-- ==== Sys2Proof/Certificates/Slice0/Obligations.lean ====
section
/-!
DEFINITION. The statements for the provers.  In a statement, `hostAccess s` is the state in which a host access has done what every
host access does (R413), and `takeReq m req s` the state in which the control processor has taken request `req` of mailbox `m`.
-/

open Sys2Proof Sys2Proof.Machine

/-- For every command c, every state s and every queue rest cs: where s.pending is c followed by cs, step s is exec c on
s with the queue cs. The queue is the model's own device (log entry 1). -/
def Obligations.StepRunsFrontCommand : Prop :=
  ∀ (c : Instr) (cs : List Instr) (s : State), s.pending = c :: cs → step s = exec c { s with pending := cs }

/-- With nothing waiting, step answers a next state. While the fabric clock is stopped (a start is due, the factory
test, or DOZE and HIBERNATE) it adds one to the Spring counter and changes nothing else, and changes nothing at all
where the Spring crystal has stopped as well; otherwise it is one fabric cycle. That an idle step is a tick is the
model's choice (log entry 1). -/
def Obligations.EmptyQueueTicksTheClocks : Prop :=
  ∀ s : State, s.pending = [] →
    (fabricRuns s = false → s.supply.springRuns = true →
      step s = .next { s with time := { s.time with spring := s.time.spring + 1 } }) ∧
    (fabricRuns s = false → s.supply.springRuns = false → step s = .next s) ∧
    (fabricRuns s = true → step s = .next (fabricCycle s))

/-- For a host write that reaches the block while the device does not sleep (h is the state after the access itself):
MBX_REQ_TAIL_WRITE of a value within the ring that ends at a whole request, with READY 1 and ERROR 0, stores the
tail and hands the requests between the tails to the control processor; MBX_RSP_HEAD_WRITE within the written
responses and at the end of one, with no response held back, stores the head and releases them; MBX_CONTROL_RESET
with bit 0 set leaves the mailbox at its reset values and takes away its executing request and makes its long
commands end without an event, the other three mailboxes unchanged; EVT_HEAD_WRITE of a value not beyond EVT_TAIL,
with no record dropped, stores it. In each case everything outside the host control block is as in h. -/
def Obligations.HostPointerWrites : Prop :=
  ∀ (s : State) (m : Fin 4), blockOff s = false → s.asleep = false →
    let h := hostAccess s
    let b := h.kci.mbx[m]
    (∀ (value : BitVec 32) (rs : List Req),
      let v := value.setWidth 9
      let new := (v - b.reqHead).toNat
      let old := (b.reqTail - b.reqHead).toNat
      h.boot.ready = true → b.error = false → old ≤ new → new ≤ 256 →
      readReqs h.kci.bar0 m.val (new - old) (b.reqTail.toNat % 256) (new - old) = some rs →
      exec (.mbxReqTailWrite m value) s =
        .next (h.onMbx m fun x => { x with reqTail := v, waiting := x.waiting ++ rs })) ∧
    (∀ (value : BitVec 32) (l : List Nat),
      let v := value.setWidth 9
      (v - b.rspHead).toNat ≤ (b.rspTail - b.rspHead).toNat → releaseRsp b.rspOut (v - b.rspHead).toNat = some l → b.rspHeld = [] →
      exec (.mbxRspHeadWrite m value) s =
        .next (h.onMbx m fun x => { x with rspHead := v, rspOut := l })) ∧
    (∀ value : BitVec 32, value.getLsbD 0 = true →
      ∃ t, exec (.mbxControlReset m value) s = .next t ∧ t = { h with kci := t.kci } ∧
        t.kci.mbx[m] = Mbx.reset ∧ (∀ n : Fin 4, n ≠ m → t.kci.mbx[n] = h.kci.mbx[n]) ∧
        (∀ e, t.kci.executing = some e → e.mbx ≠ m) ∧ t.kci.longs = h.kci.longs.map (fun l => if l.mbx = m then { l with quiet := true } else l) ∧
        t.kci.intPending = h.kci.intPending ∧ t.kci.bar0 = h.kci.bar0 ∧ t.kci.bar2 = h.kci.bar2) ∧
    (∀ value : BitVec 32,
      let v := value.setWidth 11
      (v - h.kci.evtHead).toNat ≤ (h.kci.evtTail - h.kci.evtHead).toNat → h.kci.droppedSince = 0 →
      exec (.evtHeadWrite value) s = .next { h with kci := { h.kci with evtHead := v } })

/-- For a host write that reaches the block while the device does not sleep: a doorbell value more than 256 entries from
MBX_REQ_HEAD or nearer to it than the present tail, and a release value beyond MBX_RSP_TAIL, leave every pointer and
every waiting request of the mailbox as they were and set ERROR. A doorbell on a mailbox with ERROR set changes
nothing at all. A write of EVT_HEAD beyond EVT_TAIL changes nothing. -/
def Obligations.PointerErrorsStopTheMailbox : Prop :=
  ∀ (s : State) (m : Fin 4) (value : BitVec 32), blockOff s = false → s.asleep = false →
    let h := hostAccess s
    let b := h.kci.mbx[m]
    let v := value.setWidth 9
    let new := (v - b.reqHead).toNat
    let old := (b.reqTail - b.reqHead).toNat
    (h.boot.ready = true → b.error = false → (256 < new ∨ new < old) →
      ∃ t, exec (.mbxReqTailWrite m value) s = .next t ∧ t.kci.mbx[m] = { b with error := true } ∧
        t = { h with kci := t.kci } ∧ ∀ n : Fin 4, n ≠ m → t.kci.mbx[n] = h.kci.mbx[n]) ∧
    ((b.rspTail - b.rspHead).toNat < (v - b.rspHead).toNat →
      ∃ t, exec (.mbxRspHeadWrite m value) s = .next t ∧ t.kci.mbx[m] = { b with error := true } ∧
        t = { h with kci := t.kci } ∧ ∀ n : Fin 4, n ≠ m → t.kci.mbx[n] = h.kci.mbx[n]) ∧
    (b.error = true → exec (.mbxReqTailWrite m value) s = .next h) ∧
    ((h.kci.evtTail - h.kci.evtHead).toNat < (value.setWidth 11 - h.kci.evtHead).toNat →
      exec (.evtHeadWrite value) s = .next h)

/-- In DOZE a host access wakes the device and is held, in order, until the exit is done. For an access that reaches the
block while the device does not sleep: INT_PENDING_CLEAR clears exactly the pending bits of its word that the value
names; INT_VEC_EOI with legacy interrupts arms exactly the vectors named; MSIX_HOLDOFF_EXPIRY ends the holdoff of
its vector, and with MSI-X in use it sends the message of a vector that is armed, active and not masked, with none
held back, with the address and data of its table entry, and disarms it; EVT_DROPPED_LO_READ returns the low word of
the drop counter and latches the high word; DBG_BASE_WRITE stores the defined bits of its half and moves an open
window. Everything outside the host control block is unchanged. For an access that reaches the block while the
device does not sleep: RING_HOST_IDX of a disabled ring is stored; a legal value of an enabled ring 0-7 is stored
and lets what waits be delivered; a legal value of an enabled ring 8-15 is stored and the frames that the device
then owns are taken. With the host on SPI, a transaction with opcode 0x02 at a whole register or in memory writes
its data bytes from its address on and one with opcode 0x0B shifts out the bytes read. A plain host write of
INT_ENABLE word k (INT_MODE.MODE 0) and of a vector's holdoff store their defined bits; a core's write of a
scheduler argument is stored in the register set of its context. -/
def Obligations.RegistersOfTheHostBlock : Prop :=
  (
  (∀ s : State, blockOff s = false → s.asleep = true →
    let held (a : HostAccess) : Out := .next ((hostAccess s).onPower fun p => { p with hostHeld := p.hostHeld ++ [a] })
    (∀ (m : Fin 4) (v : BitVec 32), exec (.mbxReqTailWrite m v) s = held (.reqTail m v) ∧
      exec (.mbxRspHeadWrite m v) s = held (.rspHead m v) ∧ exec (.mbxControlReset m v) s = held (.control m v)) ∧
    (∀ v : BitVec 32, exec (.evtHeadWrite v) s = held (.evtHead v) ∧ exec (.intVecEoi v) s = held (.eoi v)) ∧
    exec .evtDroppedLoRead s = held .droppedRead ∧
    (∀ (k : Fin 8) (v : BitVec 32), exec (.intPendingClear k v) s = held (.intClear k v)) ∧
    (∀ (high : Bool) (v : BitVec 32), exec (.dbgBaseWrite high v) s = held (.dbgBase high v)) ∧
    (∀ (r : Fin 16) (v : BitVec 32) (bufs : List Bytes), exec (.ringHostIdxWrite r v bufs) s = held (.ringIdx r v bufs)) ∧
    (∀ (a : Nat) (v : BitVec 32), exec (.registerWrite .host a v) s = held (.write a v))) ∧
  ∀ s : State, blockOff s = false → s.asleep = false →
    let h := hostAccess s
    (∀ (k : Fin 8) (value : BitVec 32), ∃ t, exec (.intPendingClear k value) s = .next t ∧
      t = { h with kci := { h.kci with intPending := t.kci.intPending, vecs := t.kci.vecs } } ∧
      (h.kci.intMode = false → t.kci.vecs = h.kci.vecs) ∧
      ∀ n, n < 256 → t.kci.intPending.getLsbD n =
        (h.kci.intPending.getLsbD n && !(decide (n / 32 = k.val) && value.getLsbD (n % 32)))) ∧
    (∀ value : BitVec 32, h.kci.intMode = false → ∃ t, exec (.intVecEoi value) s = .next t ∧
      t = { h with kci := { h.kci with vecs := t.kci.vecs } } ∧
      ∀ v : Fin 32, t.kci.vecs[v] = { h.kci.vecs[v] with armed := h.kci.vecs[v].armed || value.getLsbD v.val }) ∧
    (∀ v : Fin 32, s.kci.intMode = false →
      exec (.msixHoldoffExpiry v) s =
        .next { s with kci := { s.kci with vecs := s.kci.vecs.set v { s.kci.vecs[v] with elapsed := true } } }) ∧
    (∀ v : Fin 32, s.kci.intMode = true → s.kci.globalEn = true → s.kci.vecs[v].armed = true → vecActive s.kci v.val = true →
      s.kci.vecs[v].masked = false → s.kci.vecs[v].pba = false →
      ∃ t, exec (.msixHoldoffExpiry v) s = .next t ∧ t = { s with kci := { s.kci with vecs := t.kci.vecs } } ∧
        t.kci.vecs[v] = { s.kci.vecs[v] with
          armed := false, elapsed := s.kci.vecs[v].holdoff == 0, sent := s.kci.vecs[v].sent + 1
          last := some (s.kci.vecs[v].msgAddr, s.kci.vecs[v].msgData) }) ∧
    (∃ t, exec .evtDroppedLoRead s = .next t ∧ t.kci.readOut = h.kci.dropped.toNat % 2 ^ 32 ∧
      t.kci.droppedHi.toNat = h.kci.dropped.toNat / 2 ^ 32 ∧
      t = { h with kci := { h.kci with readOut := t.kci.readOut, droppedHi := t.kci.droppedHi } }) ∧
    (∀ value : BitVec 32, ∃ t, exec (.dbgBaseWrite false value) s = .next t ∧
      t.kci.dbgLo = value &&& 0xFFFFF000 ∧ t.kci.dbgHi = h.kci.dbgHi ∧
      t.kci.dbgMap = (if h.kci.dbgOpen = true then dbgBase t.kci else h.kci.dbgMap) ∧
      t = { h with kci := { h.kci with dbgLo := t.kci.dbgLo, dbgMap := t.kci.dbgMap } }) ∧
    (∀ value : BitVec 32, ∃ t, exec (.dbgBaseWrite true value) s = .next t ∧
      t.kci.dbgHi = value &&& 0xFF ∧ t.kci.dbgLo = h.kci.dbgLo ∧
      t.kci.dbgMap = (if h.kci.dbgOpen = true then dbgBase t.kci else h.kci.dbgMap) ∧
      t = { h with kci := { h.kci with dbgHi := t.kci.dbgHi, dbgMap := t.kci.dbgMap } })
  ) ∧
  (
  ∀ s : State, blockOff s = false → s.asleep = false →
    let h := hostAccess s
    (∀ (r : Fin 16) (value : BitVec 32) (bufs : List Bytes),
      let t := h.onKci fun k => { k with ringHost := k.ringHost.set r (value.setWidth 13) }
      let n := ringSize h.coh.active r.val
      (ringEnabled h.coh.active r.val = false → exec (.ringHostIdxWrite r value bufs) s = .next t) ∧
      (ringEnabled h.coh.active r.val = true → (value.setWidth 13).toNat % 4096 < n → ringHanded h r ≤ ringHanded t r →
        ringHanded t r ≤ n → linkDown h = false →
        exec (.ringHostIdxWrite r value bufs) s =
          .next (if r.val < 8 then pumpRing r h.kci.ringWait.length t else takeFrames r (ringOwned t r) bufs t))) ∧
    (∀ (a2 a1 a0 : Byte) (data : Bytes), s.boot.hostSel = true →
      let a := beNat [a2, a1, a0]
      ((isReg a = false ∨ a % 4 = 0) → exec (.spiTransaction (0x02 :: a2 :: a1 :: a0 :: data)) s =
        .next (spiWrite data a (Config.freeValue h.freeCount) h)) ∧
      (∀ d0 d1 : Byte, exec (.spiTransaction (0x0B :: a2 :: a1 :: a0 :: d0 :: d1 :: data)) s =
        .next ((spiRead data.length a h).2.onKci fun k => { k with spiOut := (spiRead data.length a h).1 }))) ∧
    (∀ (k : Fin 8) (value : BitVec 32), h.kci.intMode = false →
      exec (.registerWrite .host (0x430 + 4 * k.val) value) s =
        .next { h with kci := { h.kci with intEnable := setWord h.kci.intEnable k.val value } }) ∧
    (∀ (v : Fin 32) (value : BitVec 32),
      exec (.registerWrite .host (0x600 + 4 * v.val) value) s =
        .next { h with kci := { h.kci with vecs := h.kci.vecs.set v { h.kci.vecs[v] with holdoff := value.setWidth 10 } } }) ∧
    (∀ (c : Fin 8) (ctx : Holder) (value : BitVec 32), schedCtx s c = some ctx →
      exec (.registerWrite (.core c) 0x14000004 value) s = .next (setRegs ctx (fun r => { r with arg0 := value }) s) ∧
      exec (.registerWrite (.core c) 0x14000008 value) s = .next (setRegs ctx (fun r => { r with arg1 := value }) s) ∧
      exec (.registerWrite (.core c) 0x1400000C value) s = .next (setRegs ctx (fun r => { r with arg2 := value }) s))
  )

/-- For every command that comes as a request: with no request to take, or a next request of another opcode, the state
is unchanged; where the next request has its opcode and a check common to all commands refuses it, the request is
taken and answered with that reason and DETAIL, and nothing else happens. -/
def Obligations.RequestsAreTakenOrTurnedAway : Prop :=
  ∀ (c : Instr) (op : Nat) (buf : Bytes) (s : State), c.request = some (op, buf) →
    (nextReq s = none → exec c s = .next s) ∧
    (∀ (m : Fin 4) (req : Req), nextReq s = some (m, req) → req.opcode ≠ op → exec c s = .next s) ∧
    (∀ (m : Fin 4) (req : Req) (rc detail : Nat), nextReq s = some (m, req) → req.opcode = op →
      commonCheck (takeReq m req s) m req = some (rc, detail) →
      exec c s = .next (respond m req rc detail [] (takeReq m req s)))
——————————
(What this task involves): Repeat the entries above exactly, beginning at their first line and ending with the line that contains "model's choice (log entry 1). -/", with nothing added.

(Reply to the task):
-- ==== Sys2Proof/Certificates/Slice0/Obligations.lean ====
section
/-!
DEFINITION. The statements for the provers.  In a statement, `hostAccess s` is the state in which a host access has done what every
host access does (R413), and `takeReq m req s` the state in which the control processor has taken request `req` of mailbox `m`.
-/

open Sys2Proof Sys2Proof.Machine

/-- For every command c, every state s and every queue rest cs: where s.pending is c followed by cs, step s is exec c on
s with the queue cs. The queue is the model's own device (log entry 1). -/
def Obligations.StepRunsFrontCommand : Prop :=
  ∀ (c : Instr) (cs : List Instr) (s : State), s.pending = c :: cs → step s = exec c { s with pending := cs }

/-- With nothing waiting, step answers a next state. While the fabric clock is stopped (a start is due, the factory
test, or DOZE and HIBERNATE) it adds one to the Spring counter and changes nothing else, and changes nothing at all
where the Spring crystal has stopped as well; otherwise it is one fabric cycle. That an idle step is a tick is the
model's choice (log entry 1). -/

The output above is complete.